In this thesis, we study intersession coding for multiple unicasts in wired and wireless network settings. In particular, we apply alignment techniques and investigate the effect of structure of the transfer matrix to their performance. In addition, we also look at the coded caching problem and we propose an efficient delivery scheme that outperforms state-of-the-art.
The thesis is divided into three parts. In the first part, we consider the problem of network coding across three unicast sessions over a directed acyclic graph, where each unicast session has a min-cut of 1. We consider a network model in which the middle of the network can only perform random linear network coding. We adapt interference alignment technique, originally developed for the wireless interference channel, to construct a precoding-based linear scheme, which we refer to as precoding-based network alignment (PBNA). The primary difference between this setting and the wireless interference channel is that the network topology can introduce dependencies among the elements of the transfer matrix and can potentially affect the achievable rate of PBNA.

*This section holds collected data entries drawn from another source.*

-- ==== Sys2Proof/Syntax.lean ====
section
/-! DEFINITION. The instructions: one constructor for each row of the opcode table (30_encoding.md R92, R97, R103).
One-bit operands (`gen`, `stage`, `dev`, `dv`) are `BitVec 1`, as R91 gives them. -/

namespace Sys2Proof

/-- One constructor per row of the opcode table. -/
inductive Instr where
  /-- K1.ENC: forward pass (R122). -/
  | k1Enc (w0 w1 : Word)
  /-- K1.DEC: reverse pass (R123). -/
  | k1Dec (w0 w1 : Word)
  /-- KS.INIT: derive the table and the key code (R140). -/
  | ksInit (code : Word) (stage gen : BitVec 1)
  /-- SES.SEED: draw the six session fields (R160). -/
  | sesSeed
  /-- CMD.ACTKEY1: build the unencrypted activate-key1 frame (R161). -/
  | cmdActkey1 (gen : BitVec 1)
  /-- CMD.BUILD: pack one command frame and forward-cipher it (R162). -/
  | cmdBuild (op : BitVec 8) (blk : BitVec 16)
  /-- SA.DECRYPT: decrypt the secure-area buffer in place (R180). -/
  | saDecrypt (code : Word) (gen : BitVec 1)
  /-- AES.SESSION: derive the session key (R190). -/
  | aesSession (dev : BitVec 1)
  /-- CTR.XFER: send one command and receive its data (R210). -/
  | ctrXfer (c0 c1 c2 c3 pagesize blocks : Word) (dv : BitVec 1) (dest : Word)
  /-- NTR.UNLOCK: the NTR unlock sequence (R240). -/
  | ntrUnlock (gen : BitVec 1)
  /-- CTR.UNLOCK: the CTR secure handshake (R260). -/
  | ctrUnlock (dev : BitVec 1)
  /-- CMD.ACTSEC: the word of CMD.BUILD 0x40, 0 (R103). -/
  | cmdActsec
  /-- CMD.CHIPID: the word of CMD.BUILD 0x10, 0 (R103). -/
  | cmdChipid
  /-- CMD.SECREAD: the word of CMD.BUILD 0x20, blk (R103). -/
  | cmdSecread (blk : BitVec 16)
  /-- CMD.DATAMODE: the word of CMD.BUILD 0xA0, 0 (R103). -/
  | cmdDatamode
  /-- KS.LIGHT: KS.INIT code, LIGHT, gen (R103). -/
  | ksLight (code : Word) (gen : BitVec 1)
  /-- KS.FULL: KS.INIT code, FULL, gen (R103). -/
  | ksFull (code : Word) (gen : BitVec 1)
  /-- CTR.SEND: CTR.XFER c0:c1:c2:c3, 0, 1, NULL; the word keeps the `dest` bits that dv = 0 makes ignored (R103). -/
  | ctrSend (c0 c1 c2 c3 dest : Word)
  /-- FRAME.ACTIVATE_KEY1.G0: the unencrypted activate-key1 frame of gen = 0 (R95, R161). -/
  | frameActivateKey1G0 (p q : BitVec 12) (c : BitVec 20) (e : BitVec 8)
  /-- FRAME.ACTIVATE_KEY1.G1: the unencrypted activate-key1 frame of gen = 1 (R95, R161). -/
  | frameActivateKey1G1 (p q : BitVec 12) (c : BitVec 20) (e : BitVec 8)
  /-- FRAME.ACTIVATE_SEC: the PFRAME of an activate-secure command (R94, R97). -/
  | frameActivateSec (b : BitVec 16) (p q : BitVec 12) (c : BitVec 20)
  /-- FRAME.SECURE_CHIPID: the PFRAME of a secure chip id command (R94, R97). -/
  | frameSecureChipid (b : BitVec 16) (p q : BitVec 12) (c : BitVec 20)
  /-- FRAME.SECURE_READ: the PFRAME of a secure read command (R94, R97). -/
  | frameSecureRead (b : BitVec 16) (p q : BitVec 12) (c : BitVec 20)
  /-- FRAME.DATA_MODE: the PFRAME of an enter data mode command (R94, R97). -/
  | frameDataMode (b : BitVec 16) (p q : BitVec 12) (c : BitVec 20)
  /-- FRAME.DATA_READ: the unencrypted sector-read frame ReadFrame(a) (R250). -/
  | frameDataRead (a : Word)
  deriving DecidableEq, Repr

end Sys2Proof
end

We identify all these dependencies and we interpret them in terms of network topology. We also show that, depending on these network topologies, the optimal symmetric rate achieved by any precoding-based linear scheme can take only three possible values, all of which can be achieved by PBNA.
In the second part, we consider the interference channel with $K$ transmitters and $K$ receivers all having a single antenna, wherein the $K \times K$ transfer matrix representing this channel has rank $D$ (less than $K$). The degrees of freedom of such channels are not known as the rank-deficient transfer matrix creates algebraic dependencies between the channel coefficients. We present a modified version of the alignment scheme, to handle these dependencies while aligning interference, and derive the sufficient conditions for achieving half rate per user using this scheme. We show the difficulties in proving these sufficient condition for $K=4$ and $K=5$ and we also show that these sufficient conditions are not satisfied for $K \ge 6$.
Finally, we study the coded caching problem: a network with several users trying to access a database of files stored at a server through a shared bottleneck link is considered. Each user is equipped with a cache, where files can be prefetched according to a caching policy, which is mainly based on the popularities of the files. Coded caching tries to exploit coding opportunities created by cooperative caching and has been shown to significantly reduce the load on the shared link. Most prior work focused on optimizing the caching policy so as to minimize this expected load. Given the caching policy and the user demands, the problem of minimizing the load over the shared link is essentially an index coding problem. In this part of the thesis, we design a novel delivery scheme, Heterogeneous Coded Delivery (HCD), that builds on a prior scheme for the uniform demand case, but performs better in the non-uniform demand case. We evaluate this delivery scheme for different caching policies.